Iranians living in America reflect on their complicated relationship with their native country.

Photographs by Hossein Fatemi

When photographer Hossein Fatemi first set out to document the Iranian-American immigrant community, not all of his subjects were happy about it.

Above: Kaveh Adel was born in Ahvaz, Iran, and raised in Tehran. At the height of the Iran-Iraq War in 1986, when Adel was 13 years old, his mother’s political activities forced them to flee to the United States. Now he works as a dentist and cartoonist in Illinois. When he was young and living in Iran, he wanted to write and draw cartoons but avoided doing so out of fear. Currently, he is working on an autobiographical graphic novel. “I see youth [in Iran] making the change slowly, but through their own process—not a bloody revolution or coup d’état or bombing from another country,” he says.

Some 400,000 Iranians currently live in the United States, making up a diverse group with different religions and varied politics. “The monarchists in Los Angeles who I photographed, they didn’t trust me because I was born after the [1979] revolution,” Fatemi says through a translator. Others wanted to know who had already agreed to be photographed before saying yes.

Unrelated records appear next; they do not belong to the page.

@[simp] theorem linkUp_kept {kp : Part → Bool} {s0 : State} (s : State)
    (hk0 : Kept kp s0 s)
    (m_safe : kp .safe = false := by assumption) (m_supply : kp .supply = false := by assumption) :
    Kept kp s0 (linkUp s) := by
  unfold linkUp
  try dsimp only
  repeat' split
  all_goals simp_all (maxDischargeDepth := 9)

@[simp] theorem barrierBack_kept {kp : Part → Bool} {s0 : State} (s : State) (hk0 : Kept kp s0 s)
    (m_evq : kp .evq = false := by assumption) (m_trace : kp .trace = false := by assumption)
    (m_supply : kp .supply = false := by assumption) (m_adc : kp .adc = false := by assumption) :
    Kept kp s0 (barrierBack s) := by
  unfold barrierBack
  simp_all (maxDischargeDepth := 9)

@[simp] theorem fieldServes_kept {kp : Part → Bool} {s0 : State} (s : State)
    (hk0 : Kept kp s0 s)
    (m_evq : kp .evq = false := by assumption) (m_trace : kp .trace = false := by assumption)
    (m_cfg : kp .cfg = false := by assumption) (m_mode : kp .mode = false := by assumption)
    (m_supply : kp .supply = false := by assumption) (m_field : kp .field = false := by assumption)
    (m_adc : kp .adc = false := by assumption) :
    Kept kp s0 (fieldServes s) := by
  unfold fieldServes
  try dsimp only
  repeat' split
  all_goals simp_all (maxDischargeDepth := 9)

@[simp] theorem restageShadow_kept {kp : Part → Bool} {s0 : State} (s : State) (ok : Bool)
    (hk0 : Kept kp s0 s)
    (m_cfg : kp .cfg = false := by assumption) (m_mode : kp .mode = false := by assumption) :
    Kept kp s0 (restageShadow s ok) := by
  unfold restageShadow
  try dsimp only
  repeat' split
  all_goals simp_all (maxDischargeDepth := 9)

@[simp] theorem fieldRestart_kept {kp : Part → Bool} {s0 : State} (s : State) (active shadow : Bool)
    (hk0 : Kept kp s0 s)
    (m_evq : kp .evq = false := by assumption) (m_trace : kp .trace = false := by assumption)
    (m_cfg : kp .cfg = false := by assumption) (m_mode : kp .mode = false := by assumption)
    (m_supply : kp .supply = false := by assumption) (m_field : kp .field = false := by assumption)
    (m_adc : kp .adc = false := by assumption) :
    Kept kp s0 (fieldRestart s active shadow) := by
  unfold fieldRestart
  try dsimp only
  repeat' split
  all_goals simp_all (maxDischargeDepth := 9)

@[simp] theorem execFieldReset_kept {kp : Part → Bool} {s0 : State} (active shadow : Bool) (s : State)
    (hk0 : Kept kp s0 s)
    (m_cyc : kp .cyc = false := by assumption) (m_evq : kp .evq = false := by assumption)
    (m_trace : kp .trace = false := by assumption) (m_cfg : kp .cfg = false := by assumption)
    (m_mode : kp .mode = false := by assumption) (m_supply : kp .supply = false := by assumption)
    (m_field : kp .field = false := by assumption) (m_adc : kp .adc = false := by assumption)
    (m_panel : kp .panel = false := by assumption) :
    KeptR kp s0 (execFieldReset active s shadow) := by
  unfold execFieldReset
  try dsimp only
  repeat' split
  all_goals simp_all (maxDischargeDepth := 9)

@[simp] theorem execFieldDieFault_kept {kp : Part → Bool} {s0 : State} (s : State) (hk0 : Kept kp s0 s)
    (m_cyc : kp .cyc = false := by assumption) (m_evq : kp .evq = false := by assumption)
    (m_trace : kp .trace = false := by assumption) (m_cfg : kp .cfg = false := by assumption)
    (m_mode : kp .mode = false := by assumption) (m_field : kp .field = false := by assumption)
    (m_adc : kp .adc = false := by assumption) (m_panel : kp .panel = false := by assumption) :
    KeptR kp s0 (execFieldDieFault s) := by
  unfold execFieldDieFault
  repeat' split
  all_goals simp_all

@[simp] theorem barrierLost_kept {kp : Part → Bool} {s0 : State} (s : State) (hk0 : Kept kp s0 s)
    (m_cyc : kp .cyc = false := by assumption) (m_evq : kp .evq = false := by assumption)
    (m_trace : kp .trace = false := by assumption) (m_mode : kp .mode = false := by assumption)
    (m_safe : kp .safe = false := by assumption) (m_supply : kp .supply = false := by assumption)
    (m_field : kp .field = false := by assumption) (m_health : kp .health = false := by assumption)
    (m_inj : kp .inj = false := by assumption) (m_adc : kp .adc = false := by assumption)
    (m_panel : kp .panel = false := by assumption) (m_wdog : kp .wdog = false := by assumption)
    (m_link : kp .link = false := by assumption) :
    Kept kp s0 (barrierLost s) := by
  unfold barrierLost
  simp_all (maxDischargeDepth := 9)

@[simp] theorem execBarrierLoss_kept {kp : Part → Bool} {s0 : State} (s : State) (hk0 : Kept kp s0 s)
    (m_cyc : kp .cyc = false := by assumption) (m_evq : kp .evq = false := by assumption)
    (m_trace : kp .trace = false := by assumption) (m_mode : kp .mode = false := by assumption)
    (m_safe : kp .safe = false := by assumption) (m_supply : kp .supply = false := by assumption)
    (m_field : kp .field = false := by assumption) (m_health : kp .health = false := by assumption)
    (m_inj : kp .inj = false := by assumption) (m_adc : kp .adc = false := by assumption)
    (m_panel : kp .panel = false := by assumption) (m_wdog : kp .wdog = false := by assumption)
    (m_link : kp .link = false := by assumption) :
    KeptR kp s0 (execBarrierLoss s) := by
  unfold execBarrierLoss
  repeat' split
  all_goals simp_all

@[simp] theorem execBarrierReturn_kept {kp : Part → Bool} {s0 : State} (s : State) (hk0 : Kept kp s0 s)
    (m_cyc : kp .cyc = false := by assumption) (m_evq : kp .evq = false := by assumption)
    (m_trace : kp .trace = false := by assumption) (m_cfg : kp .cfg = false := by assumption)
    (m_mode : kp .mode = false := by assumption) (m_safe : kp .safe = false := by assumption)
    (m_supply : kp .supply = false := by assumption) (m_field : kp .field = false := by assumption)
    (m_adc : kp .adc = false := by assumption) (m_panel : kp .panel = false := by assumption) :
    KeptR kp s0 (execBarrierReturn s) := by
  unfold execBarrierReturn
  try dsimp only
  repeat' split
  all_goals simp_all (maxDischargeDepth := 15)

@[simp] theorem execLsBrownout_kept {kp : Part → Bool} {s0 : State} (mv : Nat) (s : State) (hk0 : Kept kp s0 s)
    (m_cyc : kp .cyc = false := by assumption) (m_evq : kp .evq = false := by assumption)
    (m_trace : kp .trace = false := by assumption) (m_cfg : kp .cfg = false := by assumption)
    (m_mode : kp .mode = false := by assumption) (m_safe : kp .safe = false := by assumption)
    (m_supply : kp .supply = false := by assumption) (m_field : kp .field = false := by assumption)
    (m_health : kp .health = false := by assumption) (m_inj : kp .inj = false := by assumption)
    (m_adc : kp .adc = false := by assumption) (m_panel : kp .panel = false := by assumption)
    (m_wdog : kp .wdog = false := by assumption) (m_link : kp .link = false := by assumption) :
    KeptR kp s0 (execLsBrownout mv s) := by
  unfold execLsBrownout
  dsimp only
  repeat' split
  all_goals simp_all (maxDischargeDepth := 9)

/-! ### Panel -/

@[simp] theorem panelPush_kept {kp : Part → Bool} {s0 : State} (s : State) (e : Nat × Int) (hk0 : Kept kp s0 s)
    (m_evq : kp .evq = false := by assumption) (m_trace : kp .trace = false := by assumption)
    (m_panel : kp .panel = false := by assumption) :
    Kept kp s0 (panelPush s e) := by
  unfold panelPush
  dsimp only
  repeat' split
  all_goals simp_all

@[simp] theorem panelDrop_kept {kp : Part → Bool} {s0 : State} (s : State) (hk0 : Kept kp s0 s)
    (m_panel : kp .panel = false := by assumption) :
    Kept kp s0 (panelDrop s) := by
  unfold panelDrop
  simp_all

@[simp] theorem panelKey_kept {kp : Part → Bool} {s0 : State} (s : State) (kind : Nat) (k : Nat) (hk0 : Kept kp s0 s)
    (m_evq : kp .evq = false := by assumption) (m_trace : kp .trace = false := by assumption)
    (m_panel : kp .panel = false := by assumption) :
    Kept kp s0 (panelKey s kind k) := by
  unfold panelKey
  dsimp only
  repeat' split
  all_goals simp_all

Little by little, however, he made inroads. His goal is now to collect 100 portraits of Iranians living in exile around the United States.

Fatemi made a deliberate choice when selecting his subjects. All of the people he photographed have in one way or another found themselves on the wrong side of the regime and are unwilling or unable to return to Iran safely. He himself is one of those immigrants: He was in the United States in 2013 when his agency published images he’d taken in Iran over the course of more than a decade depicting a side of his country that the rest of the world rarely saw — women smoking, young people at concerts. He received threatening emails and decided not to return to Iran.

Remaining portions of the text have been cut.